We also investigated whether the up-regulation of IL-10 was paralleled by up-regulation of its receptor. For this purpose, we measured IL-10Rα by real-time RT-PCR and found up-regulation in Bt1- but not in Bt2-infected brains: The median (range) of (2−ΔΔCT − average 2−ΔΔCT of uninfected controls) for Bt1-infected mice was 4.2 (2.8 to 6.6) at 2 weeks and 1.7 (1.3 to 2.5) at 4 weeks for Igh6−/− mice and 1 (0.9 to 1.9) for Rag1−/− mice at 4 weeks. In contrast, similar up-regulation of IL-10Rα was found in the heart with both serotypes (not shown). We concluded that the up-regulation of IL-10 in response to the pathogen load occurs not only in the blood but also in the brain and the heart, strongly correlates with the pathogen load and is mirrored by up-regulation of its receptor.
Activated Microglia Are the Main Source of IL-10 in Borrelia-Infected Brains
To study the up-regulation of IL-10 in infected brains at the protein level and to determine its cellular source, we performed immunohistochemistry with anti IL-10 antibodies. For this we focused on Igh6−/− mice infected with Bt1 for 4 weeks.

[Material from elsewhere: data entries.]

-- ==== Sys2Proof/Laws/PerInstr.lean ====
section
/-! SUPPORT. What is said of each instruction as syntax, one lemma per constructor of `Instr`. -/

namespace Sys2Proof.Laws.TableBits

open Sys2Proof Sys2Proof.Codec

/-- The bits that the instruction's row of spec/opcode_table.json fixes, in the first word of its encoding: ST and OP of a
frame; ST, OP and the turnaround of a header word; the whole label of a command. -/
def FixedBits (w : Nat) : Instr → Prop
  | .c22Write _ _ _ _ _ => w / 2 ^ 28 = 0b0101
  | .c22Read _ _ _ _ _ => w / 2 ^ 28 = 0b0110
  | .c45Address _ _ _ _ _ => w / 2 ^ 28 = 0b0000
  | .c45Write _ _ _ _ _ => w / 2 ^ 28 = 0b0001
  | .c45ReadInc _ _ _ _ _ => w / 2 ^ 28 = 0b0010
  | .c45Read _ _ _ _ _ => w / 2 ^ 28 = 0b0011
  | .hdrC22Write _ _ => w / 2 ^ 12 = 0b0101 ∧ w % 4 = 0b10
  | .hdrC22Read _ _ => w / 2 ^ 12 = 0b0110 ∧ w % 4 = 0b11
  | .hdrC45Address _ _ => w / 2 ^ 12 = 0b0000 ∧ w % 4 = 0b10
  | .hdrC45Write _ _ => w / 2 ^ 12 = 0b0001 ∧ w % 4 = 0b10
  | .hdrC45ReadInc _ _ => w / 2 ^ 12 = 0b0010 ∧ w % 4 = 0b11
  | .hdrC45Read _ _ => w / 2 ^ 12 = 0b0011 ∧ w % 4 = 0b11
  | .bbOpen => w = 0x00
  | .sfOpen => w = 0x00
  | .bbClose => w = 0x01
  | .sfClose => w = 0x01
  | .bbReadC22 _ _ => w = 0x10
  | .sfReadC22 _ _ => w = 0x10
  | .bbWriteC22 _ _ _ => w = 0x11
  | .sfWriteC22 _ _ _ => w = 0x11
  | .bbReadC45 _ _ _ => w = 0x12
  | .sfReadC45 _ _ _ => w = 0x12
  | .bbWriteC45 _ _ _ _ => w = 0x13
  | .sfWriteC45 _ _ _ _ => w = 0x13
  | .bbReadC45Dword _ _ _ => w = 0x14
  | .bbWriteC45Dword _ _ _ _ => w = 0x15
  | .bbReadC22Registers _ _ => w = 0x20
  | .sfReadC22Registers _ _ => w = 0x20
  | .bbWriteC22Registers _ _ _ => w = 0x21
  | .sfWriteC22Registers _ _ _ => w = 0x21
  | .bbReadC45Registers _ _ _ => w = 0x22
  | .sfReadC45Registers _ _ _ => w = 0x22
  | .bbWriteC45Registers _ _ _ _ => w = 0x23
  | .sfWriteC45Registers _ _ _ _ => w = 0x23
  | .bbReadC45DwordRegisters _ _ _ => w = 0x24
  | .bbWriteC45DwordRegisters _ _ _ _ => w = 0x25

/-- The first word the encoder writes has the row's fixed bits. -/
def Statement (i : Instr) : Prop := ∃ w rest, (encode i).words = w :: rest ∧ FixedBits w i

theorem frame_fixed (f : Frame) : (encodeFrame f).toNat / 2 ^ 28 = f.st.toNat * 4 + f.op.toNat := by
  have := f.pad.isLt; have := f.dad.isLt; have := f.ta.isLt; have := f.data.isLt
  rw [encodeFrame_toNat, headerOf_toNat]
  omega

theorem header_fixed (st op : U2) (pad dad : U5) (k : Nat) (h : k = if isReadClass op then 3 else 2) :
    (sfHeader ⟨st, op, pad, dad, Config.taWrite, 0⟩).toNat / 2 ^ 12 = st.toNat * 4 + op.toNat ∧
      (sfHeader ⟨st, op, pad, dad, Config.taWrite, 0⟩).toNat % 4 = k := by
  have := st.isLt; have := op.isLt; have := pad.isLt; have := dad.isLt
  have h2 : Config.taWrite.toNat = 2 := rfl
  rw [sfHeader, encodeHeader_toNat, h]
  cases isReadClass op <;> simp only [if_true, Bool.false_eq_true, if_false, Config.sfTaRead, BitVec.reduceToNat] <;> omega

theorem c22Write (e : Engine) (pad reg : U5) (ta : U2) (data : U16) : Statement (.c22Write e pad reg ta data) :=
  ⟨_, [], rfl, frame_fixed _⟩
theorem c22Read (e : Engine) (pad reg : U5) (ta : U2) (data : U16) : Statement (.c22Read e pad reg ta data) :=
  ⟨_, [], rfl, frame_fixed _⟩
theorem c45Address (e : Engine) (pad dev : U5) (ta : U2) (data : U16) : Statement (.c45Address e pad dev ta data) :=
  ⟨_, [], rfl, frame_fixed _⟩
theorem c45Write (e : Engine) (pad dev : U5) (ta : U2) (data : U16) : Statement (.c45Write e pad dev ta data) :=
  ⟨_, [], rfl, frame_fixed _⟩
theorem c45ReadInc (e : Engine) (pad dev : U5) (ta : U2) (data : U16) : Statement (.c45ReadInc e pad dev ta data) :=
  ⟨_, [], rfl, frame_fixed _⟩
theorem c45Read (e : Engine) (pad dev : U5) (ta : U2) (data : U16) : Statement (.c45Read e pad dev ta data) :=
  ⟨_, [], rfl, frame_fixed _⟩
theorem hdrC22Write (pad reg : U5) : Statement (.hdrC22Write pad reg) :=
  ⟨_, [], rfl, header_fixed _ _ _ _ _ (by decide)⟩
theorem hdrC22Read (pad reg : U5) : Statement (.hdrC22Read pad reg) :=
  ⟨_, [], rfl, header_fixed _ _ _ _ _ (by decide)⟩
theorem hdrC45Address (pad dev : U5) : Statement (.hdrC45Address pad dev) :=
  ⟨_, [], rfl, header_fixed _ _ _ _ _ (by decide)⟩
theorem hdrC45Write (pad dev : U5) : Statement (.hdrC45Write pad dev) :=
  ⟨_, [], rfl, header_fixed _ _ _ _ _ (by decide)⟩
theorem hdrC45ReadInc (pad dev : U5) : Statement (.hdrC45ReadInc pad dev) :=
  ⟨_, [], rfl, header_fixed _ _ _ _ _ (by decide)⟩
theorem hdrC45Read (pad dev : U5) : Statement (.hdrC45Read pad dev) :=
  ⟨_, [], rfl, header_fixed _ _ _ _ _ (by decide)⟩
theorem bbOpen : Statement .bbOpen := ⟨_, _, rfl, rfl⟩
theorem sfOpen : Statement .sfOpen := ⟨_, _, rfl, rfl⟩
theorem bbClose : Statement .bbClose := ⟨_, _, rfl, rfl⟩
theorem sfClose : Statement .sfClose := ⟨_, _, rfl, rfl⟩
theorem bbReadC22 (phy reg : Nat) : Statement (.bbReadC22 phy reg) := ⟨_, _, rfl, rfl⟩
theorem sfReadC22 (phy reg : Nat) : Statement (.sfReadC22 phy reg) := ⟨_, _, rfl, rfl⟩
theorem bbWriteC22 (phy reg value : Nat) : Statement (.bbWriteC22 phy reg value) := ⟨_, _, rfl, rfl⟩
theorem sfWriteC22 (phy reg value : Nat) : Statement (.sfWriteC22 phy reg value) := ⟨_, _, rfl, rfl⟩
theorem bbReadC45 (phy dev reg : Nat) : Statement (.bbReadC45 phy dev reg) := ⟨_, _, rfl, rfl⟩
theorem sfReadC45 (phy dev reg : Nat) : Statement (.sfReadC45 phy dev reg) := ⟨_, _, rfl, rfl⟩
theorem bbWriteC45 (phy dev reg value : Nat) : Statement (.bbWriteC45 phy dev reg value) := ⟨_, _, rfl, rfl⟩
theorem sfWriteC45 (phy dev reg value : Nat) : Statement (.sfWriteC45 phy dev reg value) := ⟨_, _, rfl, rfl⟩
theorem bbReadC45Dword (phy dev reg : Nat) : Statement (.bbReadC45Dword phy dev reg) := ⟨_, _, rfl, rfl⟩
theorem bbWriteC45Dword (phy dev reg value : Nat) : Statement (.bbWriteC45Dword phy dev reg value) := ⟨_, _, rfl, rfl⟩
theorem bbReadC22Registers (phy : Nat) (regs : List Nat) : Statement (.bbReadC22Registers phy regs) := ⟨_, _, rfl, rfl⟩
theorem sfReadC22Registers (phy : Nat) (regs : List Nat) : Statement (.sfReadC22Registers phy regs) := ⟨_, _, rfl, rfl⟩
theorem bbWriteC22Registers (phy : Nat) (regs values : List Nat) : Statement (.bbWriteC22Registers phy regs values) :=
  ⟨_, _, rfl, rfl⟩
theorem sfWriteC22Registers (phy : Nat) (regs values : List Nat) : Statement (.sfWriteC22Registers phy regs values) :=
  ⟨_, _, rfl, rfl⟩
theorem bbReadC45Registers (phy dev : Nat) (regs : List Nat) : Statement (.bbReadC45Registers phy dev regs) := ⟨_, _, rfl, rfl⟩
theorem sfReadC45Registers (phy dev : Nat) (regs : List Nat) : Statement (.sfReadC45Registers phy dev regs) := ⟨_, _, rfl, rfl⟩
theorem bbWriteC45Registers (phy dev : Nat) (regs values : List Nat) : Statement (.bbWriteC45Registers phy dev regs values) :=
  ⟨_, _, rfl, rfl⟩
theorem sfWriteC45Registers (phy dev : Nat) (regs values : List Nat) : Statement (.sfWriteC45Registers phy dev regs values) :=
  ⟨_, _, rfl, rfl⟩
theorem bbReadC45DwordRegisters (phy dev : Nat) (regs : List Nat) : Statement (.bbReadC45DwordRegisters phy dev regs) :=
  ⟨_, _, rfl, rfl⟩
theorem bbWriteC45DwordRegisters (phy dev : Nat) (regs values : List Nat) : Statement (.bbWriteC45DwordRegisters phy dev regs values) :=
  ⟨_, _, rfl, rfl⟩

end Sys2Proof.Laws.TableBits
end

The results showed more IL-10-producing cells in the brain of infected compared with uninfected controls (not shown). The majority of IL-10-positive cells had ameboid appearance of the soma and some ramifications, characteristic of fully activated microglia (Figure 6). They were diffusely distributed throughout the whole brain but more abundant in the deep white matter. By fluorescent double-label immunohistochemistry, IL-10-producing cells were positive for both F4/80 (activated microglia/macrophages) and Iba1 (resting and activated microglia/macrophages). Cells positive only for Iba1 rarely appeared with the morphological features of macrophages such as a large cell body. These ramified Iba1-positive cells stained for IL-10 to a much lesser extent, an indication that resting microglia produced little IL-10. Consistent with the typical behavior of microglia, F4/80-Iba1 double-positive cells were frequently surrounded by ramified, Iba1 single-positive microglia. Astrocytes (GFAP) and oligodendrocytes (CNPase) were only rarely positive for IL-10. We concluded that the up-regulation of IL-10 in the brain as a result of the infection was also seen at the protein level and that activated microglia were the main source of IL-10.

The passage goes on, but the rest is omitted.